**Exercise:**
Please go through the records below and return every line holding the word "from".

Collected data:
#####

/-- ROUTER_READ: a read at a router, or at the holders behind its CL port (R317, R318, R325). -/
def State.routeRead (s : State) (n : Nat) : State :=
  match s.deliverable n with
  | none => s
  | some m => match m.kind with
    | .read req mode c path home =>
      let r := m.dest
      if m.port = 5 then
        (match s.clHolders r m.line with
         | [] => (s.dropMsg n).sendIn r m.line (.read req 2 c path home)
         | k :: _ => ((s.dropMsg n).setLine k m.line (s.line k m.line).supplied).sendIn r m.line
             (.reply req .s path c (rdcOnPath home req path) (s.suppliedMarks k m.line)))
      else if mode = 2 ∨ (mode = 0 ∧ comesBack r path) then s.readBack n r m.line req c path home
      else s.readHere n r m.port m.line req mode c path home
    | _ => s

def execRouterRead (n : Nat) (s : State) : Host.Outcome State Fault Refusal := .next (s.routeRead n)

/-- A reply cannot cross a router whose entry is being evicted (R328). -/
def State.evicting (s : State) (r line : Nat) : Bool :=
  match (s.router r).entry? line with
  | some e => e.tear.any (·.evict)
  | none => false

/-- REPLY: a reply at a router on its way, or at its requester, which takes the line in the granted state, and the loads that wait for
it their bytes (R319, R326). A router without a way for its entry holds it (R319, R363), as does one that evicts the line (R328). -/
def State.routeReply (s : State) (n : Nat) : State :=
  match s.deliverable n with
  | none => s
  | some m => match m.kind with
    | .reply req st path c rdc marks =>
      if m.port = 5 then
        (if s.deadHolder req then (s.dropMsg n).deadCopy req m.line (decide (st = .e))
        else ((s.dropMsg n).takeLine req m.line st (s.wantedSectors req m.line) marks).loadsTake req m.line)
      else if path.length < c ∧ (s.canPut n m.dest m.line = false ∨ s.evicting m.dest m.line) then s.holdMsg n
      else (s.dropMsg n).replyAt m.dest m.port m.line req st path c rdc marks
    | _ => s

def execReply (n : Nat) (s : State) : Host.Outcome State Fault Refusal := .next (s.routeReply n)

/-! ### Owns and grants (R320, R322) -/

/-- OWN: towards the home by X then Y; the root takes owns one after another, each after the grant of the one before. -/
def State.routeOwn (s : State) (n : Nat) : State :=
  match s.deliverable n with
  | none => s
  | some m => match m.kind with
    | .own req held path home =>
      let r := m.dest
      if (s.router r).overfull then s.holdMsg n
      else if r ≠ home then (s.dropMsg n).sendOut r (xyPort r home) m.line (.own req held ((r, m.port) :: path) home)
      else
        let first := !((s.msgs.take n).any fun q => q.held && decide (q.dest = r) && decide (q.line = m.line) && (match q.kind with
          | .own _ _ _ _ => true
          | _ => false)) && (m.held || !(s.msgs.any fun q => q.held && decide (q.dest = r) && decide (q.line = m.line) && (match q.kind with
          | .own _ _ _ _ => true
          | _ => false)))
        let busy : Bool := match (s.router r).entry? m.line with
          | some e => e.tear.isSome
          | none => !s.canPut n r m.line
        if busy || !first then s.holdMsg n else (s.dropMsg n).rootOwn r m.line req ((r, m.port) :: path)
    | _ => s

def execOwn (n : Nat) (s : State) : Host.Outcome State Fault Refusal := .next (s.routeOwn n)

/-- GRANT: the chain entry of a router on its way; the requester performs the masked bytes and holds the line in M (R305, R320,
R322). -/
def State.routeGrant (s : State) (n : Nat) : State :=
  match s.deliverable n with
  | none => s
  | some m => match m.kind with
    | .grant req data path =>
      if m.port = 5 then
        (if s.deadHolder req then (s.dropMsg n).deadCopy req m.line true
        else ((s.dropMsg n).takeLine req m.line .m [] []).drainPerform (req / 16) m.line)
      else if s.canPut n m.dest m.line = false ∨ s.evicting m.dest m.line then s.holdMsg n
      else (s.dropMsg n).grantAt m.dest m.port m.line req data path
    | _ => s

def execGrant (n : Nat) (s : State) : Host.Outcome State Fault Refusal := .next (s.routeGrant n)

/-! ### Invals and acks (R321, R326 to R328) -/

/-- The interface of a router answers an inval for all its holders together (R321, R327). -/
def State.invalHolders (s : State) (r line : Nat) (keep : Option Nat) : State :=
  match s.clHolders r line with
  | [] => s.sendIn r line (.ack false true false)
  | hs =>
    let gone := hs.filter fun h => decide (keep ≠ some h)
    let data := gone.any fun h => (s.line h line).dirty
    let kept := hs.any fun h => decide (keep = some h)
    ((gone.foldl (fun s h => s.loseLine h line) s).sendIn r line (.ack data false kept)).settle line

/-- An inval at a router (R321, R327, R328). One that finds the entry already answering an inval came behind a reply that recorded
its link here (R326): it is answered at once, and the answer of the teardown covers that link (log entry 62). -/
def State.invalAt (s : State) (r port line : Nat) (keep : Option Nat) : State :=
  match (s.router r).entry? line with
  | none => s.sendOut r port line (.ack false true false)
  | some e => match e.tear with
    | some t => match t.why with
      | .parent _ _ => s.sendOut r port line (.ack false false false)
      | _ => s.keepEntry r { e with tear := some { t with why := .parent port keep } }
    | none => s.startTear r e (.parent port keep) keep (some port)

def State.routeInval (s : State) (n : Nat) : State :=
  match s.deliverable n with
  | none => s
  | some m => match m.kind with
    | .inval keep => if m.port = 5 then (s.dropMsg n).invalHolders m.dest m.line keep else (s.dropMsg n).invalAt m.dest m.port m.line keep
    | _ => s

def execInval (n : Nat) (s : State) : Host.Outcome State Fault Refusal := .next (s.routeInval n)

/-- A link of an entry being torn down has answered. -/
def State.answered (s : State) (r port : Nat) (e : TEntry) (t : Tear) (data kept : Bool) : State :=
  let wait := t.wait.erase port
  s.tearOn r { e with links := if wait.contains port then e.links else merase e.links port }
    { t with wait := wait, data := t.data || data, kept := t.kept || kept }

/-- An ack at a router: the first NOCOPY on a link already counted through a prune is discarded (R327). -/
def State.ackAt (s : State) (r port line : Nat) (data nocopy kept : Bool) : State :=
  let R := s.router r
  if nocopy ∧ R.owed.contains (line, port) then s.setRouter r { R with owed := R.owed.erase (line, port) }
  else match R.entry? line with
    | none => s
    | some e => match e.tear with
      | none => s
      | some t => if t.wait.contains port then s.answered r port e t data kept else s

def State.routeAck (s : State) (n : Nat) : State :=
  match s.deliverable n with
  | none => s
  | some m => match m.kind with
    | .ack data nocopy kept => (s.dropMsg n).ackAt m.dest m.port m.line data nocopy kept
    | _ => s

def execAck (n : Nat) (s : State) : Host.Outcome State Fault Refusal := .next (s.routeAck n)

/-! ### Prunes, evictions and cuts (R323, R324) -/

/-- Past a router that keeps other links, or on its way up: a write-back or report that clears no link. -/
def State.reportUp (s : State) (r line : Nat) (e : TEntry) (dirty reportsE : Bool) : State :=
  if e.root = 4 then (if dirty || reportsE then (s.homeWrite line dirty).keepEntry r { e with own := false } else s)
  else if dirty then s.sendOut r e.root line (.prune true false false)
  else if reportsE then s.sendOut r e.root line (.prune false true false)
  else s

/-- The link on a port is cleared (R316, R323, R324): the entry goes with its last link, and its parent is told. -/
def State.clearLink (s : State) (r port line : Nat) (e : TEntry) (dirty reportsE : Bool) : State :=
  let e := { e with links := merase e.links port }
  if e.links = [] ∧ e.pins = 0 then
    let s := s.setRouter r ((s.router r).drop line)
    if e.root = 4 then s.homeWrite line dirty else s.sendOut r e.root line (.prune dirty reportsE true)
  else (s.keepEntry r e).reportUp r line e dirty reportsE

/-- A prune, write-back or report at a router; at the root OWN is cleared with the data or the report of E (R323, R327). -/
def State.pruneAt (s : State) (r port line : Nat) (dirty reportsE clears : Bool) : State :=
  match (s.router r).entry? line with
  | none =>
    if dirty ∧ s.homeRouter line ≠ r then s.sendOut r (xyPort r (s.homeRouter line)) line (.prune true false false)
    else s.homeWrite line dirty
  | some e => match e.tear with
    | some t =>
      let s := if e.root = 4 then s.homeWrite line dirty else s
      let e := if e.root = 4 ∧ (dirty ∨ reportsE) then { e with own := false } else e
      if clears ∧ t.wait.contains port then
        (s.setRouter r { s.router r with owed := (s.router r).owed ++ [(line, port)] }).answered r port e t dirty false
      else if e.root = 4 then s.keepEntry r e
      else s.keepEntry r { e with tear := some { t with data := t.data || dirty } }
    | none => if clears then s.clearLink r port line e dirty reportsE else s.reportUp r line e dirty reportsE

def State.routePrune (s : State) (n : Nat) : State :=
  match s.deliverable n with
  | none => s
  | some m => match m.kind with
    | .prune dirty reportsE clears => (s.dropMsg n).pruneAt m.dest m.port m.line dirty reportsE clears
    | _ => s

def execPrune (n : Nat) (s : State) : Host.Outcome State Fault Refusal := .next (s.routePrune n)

#####

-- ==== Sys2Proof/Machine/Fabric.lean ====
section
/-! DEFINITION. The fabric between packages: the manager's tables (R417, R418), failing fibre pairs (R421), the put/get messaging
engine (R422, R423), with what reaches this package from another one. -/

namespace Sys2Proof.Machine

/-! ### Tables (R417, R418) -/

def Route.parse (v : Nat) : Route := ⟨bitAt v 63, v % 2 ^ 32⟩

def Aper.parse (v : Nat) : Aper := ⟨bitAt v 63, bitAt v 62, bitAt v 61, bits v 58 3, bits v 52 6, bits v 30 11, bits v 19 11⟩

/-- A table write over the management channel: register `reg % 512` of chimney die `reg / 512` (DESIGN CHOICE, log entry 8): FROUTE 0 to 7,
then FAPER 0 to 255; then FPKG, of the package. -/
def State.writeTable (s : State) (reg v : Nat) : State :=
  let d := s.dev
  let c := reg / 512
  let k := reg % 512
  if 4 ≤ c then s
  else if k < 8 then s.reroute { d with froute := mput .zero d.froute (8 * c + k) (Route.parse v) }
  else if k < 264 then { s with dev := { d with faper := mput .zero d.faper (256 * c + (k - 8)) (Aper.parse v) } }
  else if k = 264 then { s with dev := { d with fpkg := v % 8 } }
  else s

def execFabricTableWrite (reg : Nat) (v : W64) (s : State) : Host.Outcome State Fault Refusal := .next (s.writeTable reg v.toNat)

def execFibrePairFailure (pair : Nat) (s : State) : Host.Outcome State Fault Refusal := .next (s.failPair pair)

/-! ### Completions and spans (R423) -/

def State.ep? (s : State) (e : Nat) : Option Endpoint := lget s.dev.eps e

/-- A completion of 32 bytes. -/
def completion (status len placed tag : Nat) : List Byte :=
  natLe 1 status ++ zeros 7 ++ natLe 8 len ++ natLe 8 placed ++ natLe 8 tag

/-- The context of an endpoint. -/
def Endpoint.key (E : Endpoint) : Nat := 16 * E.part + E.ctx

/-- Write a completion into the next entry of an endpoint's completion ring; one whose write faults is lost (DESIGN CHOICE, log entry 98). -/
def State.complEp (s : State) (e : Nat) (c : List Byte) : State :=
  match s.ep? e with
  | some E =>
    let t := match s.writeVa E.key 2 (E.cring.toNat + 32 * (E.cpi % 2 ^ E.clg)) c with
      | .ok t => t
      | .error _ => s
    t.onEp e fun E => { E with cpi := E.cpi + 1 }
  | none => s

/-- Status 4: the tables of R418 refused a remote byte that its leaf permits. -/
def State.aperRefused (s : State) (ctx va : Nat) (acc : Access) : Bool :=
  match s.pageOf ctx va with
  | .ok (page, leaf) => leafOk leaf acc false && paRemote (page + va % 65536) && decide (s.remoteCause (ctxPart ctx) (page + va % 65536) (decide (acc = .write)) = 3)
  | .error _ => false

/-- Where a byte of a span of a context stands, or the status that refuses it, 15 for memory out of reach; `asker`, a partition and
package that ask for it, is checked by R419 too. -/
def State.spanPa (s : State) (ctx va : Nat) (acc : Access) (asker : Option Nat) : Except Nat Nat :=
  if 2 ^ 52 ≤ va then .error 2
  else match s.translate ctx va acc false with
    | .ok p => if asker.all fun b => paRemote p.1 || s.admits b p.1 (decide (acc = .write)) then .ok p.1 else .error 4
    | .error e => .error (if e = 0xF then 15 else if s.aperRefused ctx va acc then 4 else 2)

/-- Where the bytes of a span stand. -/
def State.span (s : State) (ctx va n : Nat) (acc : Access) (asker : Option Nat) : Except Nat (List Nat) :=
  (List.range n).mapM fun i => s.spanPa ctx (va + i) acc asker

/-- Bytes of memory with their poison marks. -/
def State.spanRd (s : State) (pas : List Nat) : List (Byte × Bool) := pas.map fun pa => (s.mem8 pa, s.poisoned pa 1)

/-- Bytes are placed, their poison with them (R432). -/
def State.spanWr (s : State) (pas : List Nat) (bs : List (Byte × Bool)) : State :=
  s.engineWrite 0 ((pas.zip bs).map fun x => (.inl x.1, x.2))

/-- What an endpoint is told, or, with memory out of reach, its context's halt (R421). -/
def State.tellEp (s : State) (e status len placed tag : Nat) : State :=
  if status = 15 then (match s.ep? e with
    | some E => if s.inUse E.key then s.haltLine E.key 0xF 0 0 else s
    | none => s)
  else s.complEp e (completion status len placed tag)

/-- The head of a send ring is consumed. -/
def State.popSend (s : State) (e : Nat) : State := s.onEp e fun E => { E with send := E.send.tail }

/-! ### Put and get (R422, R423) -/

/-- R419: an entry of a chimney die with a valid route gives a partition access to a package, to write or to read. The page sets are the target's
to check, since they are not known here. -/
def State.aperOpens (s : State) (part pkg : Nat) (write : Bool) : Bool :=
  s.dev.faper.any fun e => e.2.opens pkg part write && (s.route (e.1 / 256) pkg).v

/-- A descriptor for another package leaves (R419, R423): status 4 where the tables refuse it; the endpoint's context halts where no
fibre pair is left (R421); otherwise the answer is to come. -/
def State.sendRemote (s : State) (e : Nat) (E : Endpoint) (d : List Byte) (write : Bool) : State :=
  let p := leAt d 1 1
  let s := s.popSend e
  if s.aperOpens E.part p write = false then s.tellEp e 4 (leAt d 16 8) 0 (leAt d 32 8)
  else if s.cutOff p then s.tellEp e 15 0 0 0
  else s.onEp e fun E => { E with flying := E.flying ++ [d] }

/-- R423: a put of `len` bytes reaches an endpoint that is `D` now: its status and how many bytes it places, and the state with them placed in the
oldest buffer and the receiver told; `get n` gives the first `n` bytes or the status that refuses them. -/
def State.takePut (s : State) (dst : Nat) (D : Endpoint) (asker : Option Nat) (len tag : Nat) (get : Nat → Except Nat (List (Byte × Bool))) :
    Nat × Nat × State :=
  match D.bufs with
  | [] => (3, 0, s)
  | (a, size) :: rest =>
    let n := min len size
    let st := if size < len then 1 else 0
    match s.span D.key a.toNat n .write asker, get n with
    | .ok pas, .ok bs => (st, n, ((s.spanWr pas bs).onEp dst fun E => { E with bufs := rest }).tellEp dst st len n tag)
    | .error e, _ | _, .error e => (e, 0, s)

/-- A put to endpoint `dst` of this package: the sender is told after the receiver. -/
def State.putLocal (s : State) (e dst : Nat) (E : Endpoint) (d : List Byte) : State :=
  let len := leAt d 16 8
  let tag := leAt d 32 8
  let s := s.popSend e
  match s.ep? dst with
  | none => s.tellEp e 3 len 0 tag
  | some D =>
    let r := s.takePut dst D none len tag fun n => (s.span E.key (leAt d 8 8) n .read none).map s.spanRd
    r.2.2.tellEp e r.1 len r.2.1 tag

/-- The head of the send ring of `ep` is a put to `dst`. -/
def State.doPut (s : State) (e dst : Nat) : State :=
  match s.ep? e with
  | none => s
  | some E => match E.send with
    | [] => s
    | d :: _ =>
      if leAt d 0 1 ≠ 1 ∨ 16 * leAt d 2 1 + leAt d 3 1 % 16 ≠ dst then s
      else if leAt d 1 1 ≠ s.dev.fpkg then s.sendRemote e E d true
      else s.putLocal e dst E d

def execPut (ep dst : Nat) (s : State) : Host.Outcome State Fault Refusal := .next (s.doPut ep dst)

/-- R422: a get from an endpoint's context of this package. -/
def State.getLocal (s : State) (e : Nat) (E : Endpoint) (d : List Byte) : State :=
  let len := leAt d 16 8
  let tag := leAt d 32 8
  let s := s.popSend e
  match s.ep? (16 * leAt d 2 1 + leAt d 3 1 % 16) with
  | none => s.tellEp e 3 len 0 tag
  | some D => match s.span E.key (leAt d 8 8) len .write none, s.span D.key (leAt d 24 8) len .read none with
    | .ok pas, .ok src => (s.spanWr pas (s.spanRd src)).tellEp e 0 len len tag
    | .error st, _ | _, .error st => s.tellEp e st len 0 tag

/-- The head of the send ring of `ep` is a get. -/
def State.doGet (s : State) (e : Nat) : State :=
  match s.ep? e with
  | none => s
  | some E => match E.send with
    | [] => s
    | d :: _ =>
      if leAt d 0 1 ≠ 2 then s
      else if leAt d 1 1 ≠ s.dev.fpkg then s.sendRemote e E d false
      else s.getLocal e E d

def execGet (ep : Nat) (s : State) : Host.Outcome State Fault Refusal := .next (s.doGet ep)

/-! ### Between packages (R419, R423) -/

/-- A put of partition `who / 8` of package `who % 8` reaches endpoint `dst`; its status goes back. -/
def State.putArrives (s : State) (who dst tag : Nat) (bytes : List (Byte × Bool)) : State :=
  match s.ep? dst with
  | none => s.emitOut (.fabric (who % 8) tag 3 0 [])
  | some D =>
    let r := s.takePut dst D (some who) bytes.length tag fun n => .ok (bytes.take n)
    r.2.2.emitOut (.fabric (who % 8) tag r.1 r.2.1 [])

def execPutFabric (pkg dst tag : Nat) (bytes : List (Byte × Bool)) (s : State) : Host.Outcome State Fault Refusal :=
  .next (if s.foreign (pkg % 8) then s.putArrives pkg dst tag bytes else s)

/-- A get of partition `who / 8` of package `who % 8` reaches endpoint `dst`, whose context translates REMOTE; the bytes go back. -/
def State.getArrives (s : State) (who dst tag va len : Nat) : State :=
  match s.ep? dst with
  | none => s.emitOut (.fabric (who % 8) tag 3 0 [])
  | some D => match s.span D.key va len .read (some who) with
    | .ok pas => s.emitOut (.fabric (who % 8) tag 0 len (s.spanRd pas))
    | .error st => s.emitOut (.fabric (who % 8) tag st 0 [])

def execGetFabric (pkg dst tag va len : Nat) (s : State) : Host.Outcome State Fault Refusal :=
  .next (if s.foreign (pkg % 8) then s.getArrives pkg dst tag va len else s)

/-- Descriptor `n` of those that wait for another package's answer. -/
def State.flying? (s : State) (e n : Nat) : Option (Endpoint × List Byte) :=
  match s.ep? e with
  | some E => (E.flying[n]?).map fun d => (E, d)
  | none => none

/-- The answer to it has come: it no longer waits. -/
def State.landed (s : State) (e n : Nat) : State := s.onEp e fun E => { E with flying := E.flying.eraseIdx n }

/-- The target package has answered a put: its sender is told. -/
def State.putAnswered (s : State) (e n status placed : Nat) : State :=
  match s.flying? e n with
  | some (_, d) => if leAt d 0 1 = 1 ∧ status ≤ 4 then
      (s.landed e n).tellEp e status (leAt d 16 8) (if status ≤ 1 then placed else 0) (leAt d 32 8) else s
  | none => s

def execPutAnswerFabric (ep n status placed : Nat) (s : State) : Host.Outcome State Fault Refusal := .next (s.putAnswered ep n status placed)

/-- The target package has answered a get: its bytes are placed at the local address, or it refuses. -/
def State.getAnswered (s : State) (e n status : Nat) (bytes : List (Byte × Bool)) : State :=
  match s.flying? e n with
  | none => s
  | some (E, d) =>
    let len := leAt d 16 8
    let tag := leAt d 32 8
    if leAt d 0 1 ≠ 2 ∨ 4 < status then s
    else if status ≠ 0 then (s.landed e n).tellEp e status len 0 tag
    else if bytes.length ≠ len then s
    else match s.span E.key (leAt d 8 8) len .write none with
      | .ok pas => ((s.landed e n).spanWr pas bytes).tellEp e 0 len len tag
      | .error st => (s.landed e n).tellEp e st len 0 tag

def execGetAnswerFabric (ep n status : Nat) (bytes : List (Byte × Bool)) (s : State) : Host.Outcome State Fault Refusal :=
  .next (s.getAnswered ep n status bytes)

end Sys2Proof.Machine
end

#####

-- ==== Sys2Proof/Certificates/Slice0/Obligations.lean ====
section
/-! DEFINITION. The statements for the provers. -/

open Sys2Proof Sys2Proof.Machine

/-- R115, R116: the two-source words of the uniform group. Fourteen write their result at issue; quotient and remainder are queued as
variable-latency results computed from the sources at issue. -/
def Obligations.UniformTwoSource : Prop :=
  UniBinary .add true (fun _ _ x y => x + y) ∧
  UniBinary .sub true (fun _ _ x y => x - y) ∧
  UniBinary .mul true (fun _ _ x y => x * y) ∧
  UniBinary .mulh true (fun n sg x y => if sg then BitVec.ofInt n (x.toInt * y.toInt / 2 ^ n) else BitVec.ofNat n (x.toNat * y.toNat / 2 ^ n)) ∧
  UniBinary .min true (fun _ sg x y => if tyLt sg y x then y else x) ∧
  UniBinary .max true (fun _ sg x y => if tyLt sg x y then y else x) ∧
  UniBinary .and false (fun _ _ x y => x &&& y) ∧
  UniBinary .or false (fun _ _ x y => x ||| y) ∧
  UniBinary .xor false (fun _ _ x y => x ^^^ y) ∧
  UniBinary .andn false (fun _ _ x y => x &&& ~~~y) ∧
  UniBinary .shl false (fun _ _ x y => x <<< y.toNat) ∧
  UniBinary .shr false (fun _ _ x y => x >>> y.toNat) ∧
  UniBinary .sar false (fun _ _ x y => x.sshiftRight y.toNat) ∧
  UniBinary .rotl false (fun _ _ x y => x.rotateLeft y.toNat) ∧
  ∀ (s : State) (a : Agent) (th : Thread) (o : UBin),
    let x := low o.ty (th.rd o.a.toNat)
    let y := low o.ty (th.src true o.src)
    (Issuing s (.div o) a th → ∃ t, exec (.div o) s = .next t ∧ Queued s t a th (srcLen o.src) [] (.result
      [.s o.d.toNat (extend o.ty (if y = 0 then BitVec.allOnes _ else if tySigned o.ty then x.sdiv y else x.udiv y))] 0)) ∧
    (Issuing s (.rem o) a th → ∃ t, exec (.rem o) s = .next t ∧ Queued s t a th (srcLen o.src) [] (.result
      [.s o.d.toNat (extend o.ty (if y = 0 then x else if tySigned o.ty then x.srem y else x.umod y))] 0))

#####

**Result:**
engine (R422, R423), with what reaches this package from another one. -/
/-- R422: a get from an endpoint's context of this package. -/
variable-latency results computed from the sources at issue. -/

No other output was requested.